Saved entries:

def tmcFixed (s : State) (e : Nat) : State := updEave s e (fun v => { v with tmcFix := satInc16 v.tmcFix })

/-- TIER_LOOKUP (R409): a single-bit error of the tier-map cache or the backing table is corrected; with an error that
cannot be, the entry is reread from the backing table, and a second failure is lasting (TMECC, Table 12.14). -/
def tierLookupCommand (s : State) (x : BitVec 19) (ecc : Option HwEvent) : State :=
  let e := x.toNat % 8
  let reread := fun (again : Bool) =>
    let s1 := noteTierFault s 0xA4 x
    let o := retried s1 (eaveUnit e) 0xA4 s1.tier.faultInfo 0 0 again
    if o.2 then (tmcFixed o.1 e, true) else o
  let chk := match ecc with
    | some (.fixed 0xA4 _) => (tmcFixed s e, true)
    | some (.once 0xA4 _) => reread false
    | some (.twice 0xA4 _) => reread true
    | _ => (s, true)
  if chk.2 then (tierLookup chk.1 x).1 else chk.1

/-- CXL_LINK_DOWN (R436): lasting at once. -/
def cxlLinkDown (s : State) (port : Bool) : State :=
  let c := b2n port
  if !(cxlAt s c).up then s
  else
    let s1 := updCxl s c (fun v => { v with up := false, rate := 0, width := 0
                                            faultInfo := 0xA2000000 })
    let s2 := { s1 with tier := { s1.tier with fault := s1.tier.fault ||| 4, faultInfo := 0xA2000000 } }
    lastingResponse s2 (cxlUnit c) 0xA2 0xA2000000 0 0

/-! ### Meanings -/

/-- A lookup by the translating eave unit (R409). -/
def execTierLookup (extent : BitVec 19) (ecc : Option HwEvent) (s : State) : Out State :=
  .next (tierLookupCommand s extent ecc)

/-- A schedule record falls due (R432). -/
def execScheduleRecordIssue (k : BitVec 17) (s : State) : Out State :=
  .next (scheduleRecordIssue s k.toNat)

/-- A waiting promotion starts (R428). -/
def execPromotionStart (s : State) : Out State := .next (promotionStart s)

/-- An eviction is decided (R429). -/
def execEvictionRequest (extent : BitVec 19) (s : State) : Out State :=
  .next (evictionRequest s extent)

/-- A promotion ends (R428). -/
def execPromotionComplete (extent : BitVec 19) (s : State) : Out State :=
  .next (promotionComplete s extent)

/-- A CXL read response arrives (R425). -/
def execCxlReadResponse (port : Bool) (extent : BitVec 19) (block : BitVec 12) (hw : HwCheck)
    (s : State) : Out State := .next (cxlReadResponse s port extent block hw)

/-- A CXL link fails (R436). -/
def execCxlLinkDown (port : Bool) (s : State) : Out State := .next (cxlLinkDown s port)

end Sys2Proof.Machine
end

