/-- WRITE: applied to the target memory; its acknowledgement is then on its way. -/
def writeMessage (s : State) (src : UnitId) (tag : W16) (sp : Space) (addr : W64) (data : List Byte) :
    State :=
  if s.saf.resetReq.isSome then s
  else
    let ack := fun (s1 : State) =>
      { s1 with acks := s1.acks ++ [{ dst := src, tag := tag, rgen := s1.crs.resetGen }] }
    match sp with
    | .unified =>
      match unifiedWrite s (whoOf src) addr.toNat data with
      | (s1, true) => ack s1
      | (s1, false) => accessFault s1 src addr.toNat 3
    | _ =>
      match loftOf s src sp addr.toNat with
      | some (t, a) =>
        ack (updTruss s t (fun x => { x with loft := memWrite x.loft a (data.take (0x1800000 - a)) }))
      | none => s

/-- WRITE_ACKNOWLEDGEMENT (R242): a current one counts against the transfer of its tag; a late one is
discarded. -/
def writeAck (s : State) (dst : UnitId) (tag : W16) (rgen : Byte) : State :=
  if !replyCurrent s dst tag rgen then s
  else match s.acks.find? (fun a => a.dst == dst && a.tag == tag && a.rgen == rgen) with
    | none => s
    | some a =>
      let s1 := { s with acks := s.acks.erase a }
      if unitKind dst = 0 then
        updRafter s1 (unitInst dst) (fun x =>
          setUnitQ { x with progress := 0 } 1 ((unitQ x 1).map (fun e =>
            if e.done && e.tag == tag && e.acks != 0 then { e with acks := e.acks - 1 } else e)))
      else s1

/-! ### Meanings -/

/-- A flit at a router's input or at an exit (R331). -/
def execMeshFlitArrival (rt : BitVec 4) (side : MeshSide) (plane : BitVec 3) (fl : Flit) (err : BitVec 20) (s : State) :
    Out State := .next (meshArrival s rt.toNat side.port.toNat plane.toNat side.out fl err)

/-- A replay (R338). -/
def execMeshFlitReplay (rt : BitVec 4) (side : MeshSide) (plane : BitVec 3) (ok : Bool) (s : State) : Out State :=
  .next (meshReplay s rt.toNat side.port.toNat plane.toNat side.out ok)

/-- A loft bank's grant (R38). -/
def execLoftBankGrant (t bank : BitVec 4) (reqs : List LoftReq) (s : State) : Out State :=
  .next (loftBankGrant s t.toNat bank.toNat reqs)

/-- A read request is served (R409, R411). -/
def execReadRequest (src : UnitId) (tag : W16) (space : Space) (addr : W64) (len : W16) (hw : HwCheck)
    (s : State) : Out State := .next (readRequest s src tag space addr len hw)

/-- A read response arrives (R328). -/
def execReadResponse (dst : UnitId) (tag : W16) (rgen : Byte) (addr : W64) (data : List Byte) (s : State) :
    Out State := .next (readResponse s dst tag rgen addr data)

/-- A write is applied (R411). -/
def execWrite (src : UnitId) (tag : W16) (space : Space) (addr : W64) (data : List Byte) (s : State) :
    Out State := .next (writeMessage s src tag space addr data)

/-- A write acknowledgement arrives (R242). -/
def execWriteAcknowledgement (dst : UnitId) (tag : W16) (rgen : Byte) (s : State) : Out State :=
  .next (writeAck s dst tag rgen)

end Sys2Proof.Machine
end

EXERCISE REQUIREMENTS:
Filter the entries above and keep only the lines with the word "faultInfo".

WRITTEN SOLUTION:
    let o := retried s1 (eaveUnit e) 0xA4 s1.tier.faultInfo 0 0 again
                                            faultInfo := 0xA2000000 })
    let s2 := { s1 with tier := { s1.tier with fault := s1.tier.fault ||| 4, faultInfo := 0xA2000000 } }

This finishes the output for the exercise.